AFAIK caffeine on its own is not a strong enough reducing agent to develop film. I think I remember reading (here or at APUG) that someone actually tried developing film in a solution of No-Doze, and that it did not work.

Manfred Feuser , Mar 10, 2006; 02:24 a.m.

Thank's Denton & Jordan. Most interesting except I dont understand most of it. Still now we know the stuff does not develop paper , can we still drink it it seems to have the antioxidants after all. I drink gallons of this brew and really like to be sure.

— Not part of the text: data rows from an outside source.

-- ==== Sys2Proof/Laws/OnlyErr.lean ====
section
/-!
SUPPORT. Laws/OnlyErr.lean: what the operations of Machine/Err.lean leave as it was.
-/
namespace Sys2Proof.Machine

set_option linter.unusedTactic false
set_option linter.unreachableTactic false
set_option linter.unusedVariables false

theorem poisonAt_only {fr : List Part} {base : State} (h : Nat) (off : Nat) (mpln : Part.pln ∈ fr) {s : State} (hk : Only fr base s) : Only
    fr base (poisonAt h off s) := by
  unfold poisonAt
  with_reducible repeat' (first
    | assumption | intro _ | apply ite_only | apply modPage_only | dsimp only | split)
theorem countUe_only {fr : List Part} {base : State} (u : Nat) (merr : Part.err ∈ fr) {s : State} (hk : Only fr base s) : Only fr base
    (countUe u s) := by
  unfold countUe
  with_reducible repeat' (first
    | assumption | intro _ | apply ite_only | apply modErr_only | dsimp only | split)
theorem spoilLine_only {fr : List Part} {base : State} (h : Nat) (off : Nat) (mpln : Part.pln ∈ fr) {s : State} (hk : Only fr base s) : Only
    fr base (spoilLine h off s) := by
  unfold spoilLine
  with_reducible repeat' (first
    | assumption | intro _ | apply ite_only | apply modPln_only | dsimp only | split)
theorem unitFault_only {fr : List Part} {base : State} (src : Nat) (unit : Nat) (core : Nat) (t : Nat) (h : Nat) (off : Nat) (mout :
    Part.out ∈ fr) (mmem : Part.mem ∈ fr) (mhif : Part.hif ∈ fr) (mpln : Part.pln ∈ fr) (mcor : Part.cor ∈ fr) (mstp : Part.stp ∈ fr) (mcel
    : Part.cel ∈ fr) (merr : Part.err ∈ fr) (mpwr : Part.pwr ∈ fr) (mdbg : Part.dbg ∈ fr) (mbook : Part.book ∈ fr) {s : State} (hk : Only fr
    base s) : Only fr base (unitFault src unit core t h off s) := by
  unfold unitFault
  with_reducible repeat' (first
    | assumption | intro _ | apply ite_only | apply countUe_only | apply poisonAt_only | apply spoilLine_only | apply faultReport_only
    | dsimp only | split)
theorem actFault_only {fr : List Part} {base : State} (mfree : Part.free ∈ fr) (mout : Part.out ∈ fr) (mmem : Part.mem ∈ fr) (mgrp :
    Part.grp ∈ fr) (mhif : Part.hif ∈ fr) (mpln : Part.pln ∈ fr) (mcor : Part.cor ∈ fr) (mvnl : Part.vnl ∈ fr) (mcol : Part.col ∈ fr) (mstp
    : Part.stp ∈ fr) (mrck : Part.rck ∈ fr) (mcel : Part.cel ∈ fr) (mpol : Part.pol ∈ fr) (merr : Part.err ∈ fr) (mpwr : Part.pwr ∈ fr)
    (mtim : Part.tim ∈ fr) (msec : Part.sec ∈ fr) (mdbg : Part.dbg ∈ fr) (mbook : Part.book ∈ fr) {s : State} (hk : Only fr base s) : Only
    fr base (actFault s) := by
  unfold actFault
  with_reducible repeat' (first
    | assumption | intro _ | apply ite_only | apply consumeFault_only | apply modCel_only | dsimp only | split)
theorem lateRelease_only {fr : List Part} {base : State} (mout : Part.out ∈ fr) (mmem : Part.mem ∈ fr) (mhif : Part.hif ∈ fr) (mpln :
    Part.pln ∈ fr) (mrck : Part.rck ∈ fr) (merr : Part.err ∈ fr) (mbook : Part.book ∈ fr) {s : State} (hk : Only fr base s) : Only fr base
    (lateRelease s) := by
  unfold lateRelease
  with_reducible repeat' (first
    | assumption | intro _ | apply ite_only | apply complexRelease_only | dsimp only | split)
theorem corrected_only {fr : List Part} {base : State} (u : Nat) (merr : Part.err ∈ fr) (mbook : Part.book ∈ fr) {s : State} (hk : Only fr
    base s) : Only fr base (corrected u s) := by
  unfold corrected
  with_reducible repeat' (first
    | assumption | intro _ | apply ite_only | apply modErr_only | apply record_only | dsimp only | split)
theorem scrubUe_only {fr : List Part} {base : State} (h : Nat) (p : Nat) (b : Nat) (mout : Part.out ∈ fr) (mhif : Part.hif ∈ fr) (mpln :
    Part.pln ∈ fr) (merr : Part.err ∈ fr) (mbook : Part.book ∈ fr) {s : State} (hk : Only fr base s) : Only fr base (scrubUe h p b s) := by
  unfold scrubUe
  with_reducible repeat' (first
    | assumption | intro _ | apply ite_only | apply noteT_only | apply countUe_only | apply modPage_only | dsimp only | split)
theorem saveDie_only {fr : List Part} {base : State} (d : Nat) (mmem : Part.mem ∈ fr) (mpln : Part.pln ∈ fr) (mcor : Part.cor ∈ fr) {s :
    State} (hk : Only fr base s) : Only fr base (saveDie d s) := by
  unfold saveDie
  with_reducible repeat' (first
    | assumption | intro _ | apply ite_only | apply forS_only | apply swapOut_only | dsimp only | split)
theorem startStress_only {fr : List Part} {base : State} (d : Nat) (mmem : Part.mem ∈ fr) (mpln : Part.pln ∈ fr) (mcor : Part.cor ∈ fr)
    (merr : Part.err ∈ fr) {s : State} (hk : Only fr base s) : Only fr base (startStress d s) := by
  unfold startStress
  with_reducible repeat' (first
    | assumption | intro _ | apply ite_only | apply modStress_only | apply saveDie_only | dsimp only | split)
theorem startSweep_only {fr : List Part} {base : State} (d : Nat) (mmem : Part.mem ∈ fr) (mpln : Part.pln ∈ fr) (mcor : Part.cor ∈ fr) (mpwr
    : Part.pwr ∈ fr) {s : State} (hk : Only fr base s) : Only fr base (startSweep d s) := by
  unfold startSweep
  with_reducible repeat' (first
    | assumption | intro _ | apply ite_only | apply modDie_only | apply saveDie_only | dsimp only | split)
theorem fenceCore_only {fr : List Part} {base : State} (c : Nat) (mout : Part.out ∈ fr) (mmem : Part.mem ∈ fr) (mgrp : Part.grp ∈ fr) (mhif
    : Part.hif ∈ fr) (mpln : Part.pln ∈ fr) (mcor : Part.cor ∈ fr) (mboot : Part.boot ∈ fr) (mbook : Part.book ∈ fr) {s : State} (hk : Only
    fr base s) : Only fr base (fenceCore c s) := by
  unfold fenceCore
  with_reducible repeat' (first
    | assumption | intro _ | apply ite_only | apply forS_only | apply releaseSlot_only | apply modBoot_only | apply modCore_only
    | apply record_only | apply noteT_only | dsimp only | split)
theorem passFails_only {fr : List Part} {base : State} (n : Nat) (merr : Part.err ∈ fr) (mbook : Part.book ∈ fr) {s : State} (hk : Only fr
    base s) : Only fr base (passFails n s) := by
  unfold passFails
  with_reducible repeat' (first
    | assumption | intro _ | apply ite_only | apply forS_only | apply record_only | apply modErr_only | dsimp only | split)
theorem passDone_only {fr : List Part} {base : State} (d : Nat) (corner : Nat) (again : Nat) (mout : Part.out ∈ fr) (mmem : Part.mem ∈ fr)
    (mgrp : Part.grp ∈ fr) (mhif : Part.hif ∈ fr) (mpln : Part.pln ∈ fr) (mcor : Part.cor ∈ fr) (merr : Part.err ∈ fr) (mboot : Part.boot ∈
    fr) (mbook : Part.book ∈ fr) {s : State} (hk : Only fr base s) : Only fr base (passDone d corner again s) := by
  unfold passDone
  with_reducible repeat' (first
    | assumption | intro _ | apply ite_only | apply forS_only | apply fenceCore_only | apply passFails_only | apply zeroDieBanks_only
    | apply record_only | apply modStress_only | dsimp only | split)

end Sys2Proof.Machine
end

Jordan W. , Mar 10, 2006; 09:33 a.m.

Manfred, a solution of instant coffee and washing soda in water (I can't remember the proportions -- maybe 4 tsp of instant coffee and 2 tsp of washing soda per cup?) -- will develop film in 25-35 mins to give a stain image (like PMK or Pyrocat) with somewhat coarse grain. We were discussing which constituent(s) in coffee is/are responsible for the development.

Lex Jenkins , Mar 10, 2006; 03:38 p.m.

If you check the archives of the B&W Photo - Film & Processing Forum you'll find quite a few discussions of homebrewed developers, especially using coffee. It's pretty interesting stuff.

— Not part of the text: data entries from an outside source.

-- ==== Sys2Proof/Laws/OnlyCelSvc.lean ====
section
/-!
SUPPORT. Laws/OnlyCelSvc.lean: what the operations of Machine/CelSvc.lean leave as it was.
-/
namespace Sys2Proof.Machine

set_option linter.unusedTactic false
set_option linter.unreachableTactic false
set_option linter.unusedVariables false

theorem pairAlarm_only {fr : List Part} {base : State} (owner : Bool) (ka : Bool) (mbook : Part.book ∈ fr) {s : State} (hk : Only fr base s)
    : Only fr base (pairAlarm owner ka s) := by
  unfold pairAlarm
  with_reducible repeat' (first
    | assumption | intro _ | apply ite_only | apply record_only | dsimp only | split)
theorem ownerSilent_only {fr : List Part} {base : State} (ka : Bool) (mmram : Part.mram ∈ fr) (mregs : Part.regs ∈ fr) (mvnl : Part.vnl ∈
    fr) (mstp : Part.stp ∈ fr) (mcel : Part.cel ∈ fr) (mpol : Part.pol ∈ fr) (mpwr : Part.pwr ∈ fr) (mtim : Part.tim ∈ fr) (msec : Part.sec
    ∈ fr) (mboot : Part.boot ∈ fr) (mbook : Part.book ∈ fr) {s : State} (hk : Only fr base s) : Only fr base (ownerSilent ka s) := by
  unfold ownerSilent
  with_reducible repeat' (first
    | assumption | intro _ | apply ite_only | apply hotTakeover_only | apply coldTakeover_only | apply pairAlarm_only
    | apply modCel_only | dsimp only | split)
theorem standbySilent_only {fr : List Part} {base : State} (ka : Bool) (mcel : Part.cel ∈ fr) (mbook : Part.book ∈ fr) {s : State} (hk :
    Only fr base s) : Only fr base (standbySilent ka s) := by
  unfold standbySilent
  with_reducible repeat' (first
    | assumption | intro _ | apply ite_only | apply modCel_only | apply standbyLost_only | apply pairAlarm_only | dsimp only | split)
theorem sawFrame_only {fr : List Part} {base : State} (b : List Byte) (mpol : Part.pol ∈ fr) {s : State} (hk : Only fr base s) : Only fr
    base (sawFrame b s) := by
  unfold sawFrame
  with_reducible repeat' (first
    | assumption | intro _ | apply ite_only | apply modPol_only | dsimp only | split)
theorem takeHeartbeat_only {fr : List Part} {base : State} (m : Nat) (body : List Byte) (mout : Part.out ∈ fr) (mhif : Part.hif ∈ fr) (mcel
    : Part.cel ∈ fr) (mpol : Part.pol ∈ fr) (mbook : Part.book ∈ fr) {s : State} (hk : Only fr base s) : Only fr base (takeHeartbeat m body
    s) := by
  unfold takeHeartbeat
  with_reducible repeat' (first
    | assumption | intro _ | apply ite_only | apply judgePeer_only | apply modPeer_only | apply wiltJoin_only | apply wiltLeave_only
    | dsimp only | split)
theorem takeDiverted_only {fr : List Part} {base : State} (p : Nat) (b : Nat) (env : List Byte) (plain : List Byte) (mout : Part.out ∈ fr)
    (mvnl : Part.vnl ∈ fr) {s : State} (hk : Only fr base s) : Only fr base (takeDiverted p b env plain s) := by
  unfold takeDiverted
  with_reducible repeat' (first
    | assumption | intro _ | apply ite_only | apply modPort_only | apply arrive_only | dsimp only | split)
theorem takeEnvelope_only {fr : List Part} {base : State} (b : Nat) (k : Nat) (env : List Byte) (plain : List Byte) (mout : Part.out ∈ fr)
    (mhif : Part.hif ∈ fr) (mvnl : Part.vnl ∈ fr) (mcel : Part.cel ∈ fr) (mpol : Part.pol ∈ fr) (mbook : Part.book ∈ fr) {s : State} (hk :
    Only fr base s) : Only fr base (takeEnvelope b k env plain s) := by
  unfold takeEnvelope
  with_reducible repeat' (first
    | assumption | intro _ | apply ite_only | apply slotHeard_only | apply takeDiverted_only | dsimp only | split)
theorem takeDivert_only {fr : List Part} {base : State} (m : Nat) (body : List Byte) (plains : List (List Byte)) (mout : Part.out ∈ fr)
    (mhif : Part.hif ∈ fr) (mvnl : Part.vnl ∈ fr) (mcel : Part.cel ∈ fr) (mpol : Part.pol ∈ fr) (mbook : Part.book ∈ fr) {s : State} (hk :
    Only fr base s) : Only fr base (takeDivert m body plains s) := by
  unfold takeDivert
  with_reducible repeat' (first
    | assumption | intro _ | apply ite_only | apply forS_only | apply takeEnvelope_only | dsimp only | split)
theorem svcAnswer_only {fr : List Part} {base : State} (proto : Nat) (src : Nat) (target : Nat) (bytes : List Byte) (mout : Part.out ∈ fr)
    {s : State} (hk : Only fr base s) : Only fr base (svcAnswer proto src target bytes s) := by
  unfold svcAnswer
  with_reducible repeat' (first
    | assumption | intro _ | apply ite_only | apply emit_only | dsimp only | split)

end Sys2Proof.Machine
end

melvin bramley , Mar 10, 2006; 06:56 p.m.

Whatever keeps you awake

I do not wish to make light of the original post but the idea or thought of using coffee as a developer just makes me smile. Could it be that we will have a Tim Hortons vs Wendy's vs McDonalds print test? The possibilties are endless!Perhaps we can use McDonalds Coffee for a normal looking print but tea for a softer looking;or 1/2 grade reducing developer.Have a good weekend guys & don't drink too much in the darkroom; you may not sleep too well.

Steve Johnston , Mar 10, 2006; 10:14 p.m.

I love to read these discourses(sp?) I want to start brewing my own developer. What is holding me back is my lack of fundamental information about how each of the component chemicals act in relation to each other in the context of a film/paper developer. I cannot seem to glean that info from Anchel's Cookbooks. Also, with my limited intellect, I have difficulty with words exceeding seven syllables. Thanks in advance.

Lee Crump , Mar 10, 2006; 11:00 p.m.


A good site for this kind o' stuff!

Steve Johnston , Mar 11, 2006; 07:13 a.m.

Lee, Many thanks! Great resource.

Lex Jenkins , Mar 11, 2006; 12:00 p.m.

I'll bet that data for caffenol (caffeinol?) on the Digital Truth site came from photo.net members who worked quite a bit on finding a consistent recipe for this homebrew.

I need to try this myself. My only experiments with homebrewed developer contained nasty stuff like lye. The results weren't too good. Negatives had a lot of fog and the stuff infiltrated the edges of my prints, staining them.